Logikcull is a self-service platform designed for litigation teams that need eDiscovery capability without a managed services overlay. It is appropriate for standard commercial litigation generating up to a few hundred thousand documents, with straightforward relevance determinations and limited foreign-language content. Attorneys upload data and run the process themselves. The limitation is that Logikcull's AI review tools provide limited visibility into model parameters, which makes it less defensible than Relativity or Everlaw for matters where the opposing party is likely to challenge the review methodology.
DISCO eDiscovery is an AI-first platform that has designed its review workflow around AI-assisted document categorization from the ground up, rather than adding AI onto a legacy review interface. Its analytics capabilities — timeline visualization, network graph analysis of email communications, issue-based clustering — are strong for investigative and complex commercial matters. DISCO is a newer platform with lower market share than Relativity or Everlaw, which means fewer experienced project managers in the eDiscovery services market have production experience with the platform.
Nuix is the platform of choice for forensic and government investigation matters. Its processing engine handles high-volume, multi-format data collections more efficiently than most competitors, including encrypted containers, database exports, and mobile device images. It is widely used by government agencies, law enforcement, and corporations conducting internal investigations. Its document review interface is less polished than Relativity or Everlaw for standard attorney review workflows.

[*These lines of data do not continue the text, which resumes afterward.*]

-- ==== Sys2Proof/Laws/Sound.lean ====
section
/-! SUPPORT. Every function that answers a state keeps soundness: one lemma per function. -/

namespace Sys2Proof.Machine

set_option linter.unusedTactic false
set_option linter.unreachableTactic false
variable {s t : State}

/-- A record update of fields that soundness does not speak of. -/
theorem Sound.mk (h : s.Sound) {pl pc ep tt co fr ou pu la ca ig ma tw li iv ch yd bw us xr bf it cr tg me ck pt br dm pi cm ev ys sr pe} :
    State.Sound { regs := s.regs, pairLow := pl, pairLatch := pc, dram := s.dram, arrays := s.arrays, epochs := ep, totals := tt, counter := co, free := fr, out := ou, pulses := pu, arch := s.arch, lanes := la, calActive := ca, ingest := ig, mail := ma, twin := tw, links := li, ingestValid := iv, chz := ch, ydx := yd, badWords := bw, ueSynd := us, xr := xr, bfm := bf, integ := it, cor := cr, trg := tg, mem := me, clk := ck, ptp := pt, brl := br, dma := dm, pcie := pi, cmp := cm, evt := ev, ydxSeed := ys, str := sr, pwr := s.pwr, pending := pe } := h

theorem Sound.ite {c : Prop} [Decidable c] (hs : s.Sound) (ht : t.Sound) : State.Sound (if c then s else t) := by
  split
  · exact hs
  · exact ht

theorem Sound.foldl {α : Type} {f : State → α → State} (hf : ∀ s x, s.Sound → (f s x).Sound) {l : List α} (h : s.Sound) :
    State.Sound (l.foldl f s) := by
  induction l generalizing s with
  | nil => exact h
  | cons x l ih => exact ih (hf s x h)

theorem Sound.ite_fst {α : Type} {p q : State × α} {c : Prop} [Decidable c] (hs : p.1.Sound) (ht : q.1.Sound) :
    State.Sound (if c then p else q).1 := by
  split
  · exact hs
  · exact ht

theorem Sound.foldl_fst {α β : Type} {f : State × β → α → State × β} (hf : ∀ p x, p.1.Sound → (f p x).1.Sound) {l : List α}
    {p : State × β} (h : p.1.Sound) : State.Sound (l.foldl f p).1 := by
  induction l generalizing p with
  | nil => exact h
  | cons x l ih => exact ih (hf p x h)

theorem Sound.of_fst {β : Type} {p : State × β} {x : β} (e : p = (s, x)) (h : p.1.Sound) : s.Sound := by
  subst e; exact h

theorem SMap.foldl_put_sorted {α : Type} {l : List (Nat × α)} {m : SMap α} (h : m.Sorted) :
    SMap.Sorted (l.foldl (fun m e => m.put e.1 e.2) m) := by
  induction l generalizing m with
  | nil => exact h
  | cons e l ih => exact ih (SMap.put_sorted h _ _)

theorem Sound.dropRegs (h : s.Sound) (hd : t.dram = s.dram) (hr : ∃ p, t.regs = SMap.drop s.regs p)
    (ha : t.arrays = s.arrays) (hu : t.arch = s.arch) (hp : t.pwr = s.pwr) : t.Sound :=
  ⟨hd ▸ h.1, hr.elim fun _ e => e ▸ SMap.drop_sorted h.2.1 _, ha ▸ h.2.2.1, by rw [hu, hp]; exact h.2.2.2⟩

theorem Sound.dropArrays (h : s.Sound) (hd : t.dram = s.dram) (hr : t.regs = s.regs)
    (ha : ∃ p, t.arrays = SMap.drop s.arrays p) (hu : t.arch = s.arch) (hp : t.pwr = s.pwr) : t.Sound :=
  ⟨hd ▸ h.1, hr ▸ h.2.1, ha.elim fun _ e => e ▸ SMap.drop_sorted h.2.2.1 _, by rw [hu, hp]; exact h.2.2.2⟩

theorem wr_sound {a v} (h : s.Sound) : State.Sound (wr s a v) :=
  ⟨h.1, SMap.put_sorted h.2.1 _ _, h.2.2⟩

theorem setF_sound {b c} (h : s.Sound) : State.Sound (setF s b c) := by
  unfold setF; try dsimp only
  repeat' first
    | with_reducible assumption | with_reducible apply wr_sound

theorem setR_sound {b c} (h : s.Sound) : State.Sound (setR s b c) := by
  unfold setR; try dsimp only
  repeat' first
    | with_reducible assumption | with_reducible apply wr_sound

How Lawyers Should Verify and Apply eDiscovery AI
-
Issue a litigation hold before collecting. The obligation to preserve arises at the point litigation is reasonably anticipated. Do not wait for a formal complaint or service of process. The hold notice must identify the scope of materials subject to preservation, instruct recipients to suspend deletion, and be sent to all reasonably identifiable custodians. Retain records of when holds were issued, to whom, and what acknowledgments were received.
-
Agree on an ESI protocol at the Rule 26(f) conference. Federal courts expect parties to address ESI during the mandatory meet-and-confer conference. Come prepared with a proposed ESI protocol that specifies: data sources in scope, custodians to be collected, format of production, de-duplication methodology, and — if AI-assisted review will be used — the proposed review methodology and recall target. A written, court-filed ESI protocol protects against later completeness challenges.
-
Require a proportionality analysis before committing to a review approach. For every matter, document the analysis: how many documents are in the collection, what is the case value and complexity, what review approach will be used, and what is the estimated cost? This analysis supports your FRCP Rule 26(b)(1) certification and provides a basis for opposing disproportionate discovery requests.
-
Use a validation sample before certifying production. Before signing a Rule 26(g) certification that the production is complete, have a senior attorney review a random sample of documents coded as not-responsive. If the sample reveals a materially higher elusion rate than expected, extend the review before certifying.
-
Maintain a privilege log concurrently with review. Do not defer privilege logging until after production. Log privileged documents as they are identified during review, capturing: document type, date, author, recipients, subject matter (without disclosing the privileged content), and basis for privilege. A privilege log produced weeks after production that appears to have been reconstructed from memory is a credibility problem in any discovery dispute.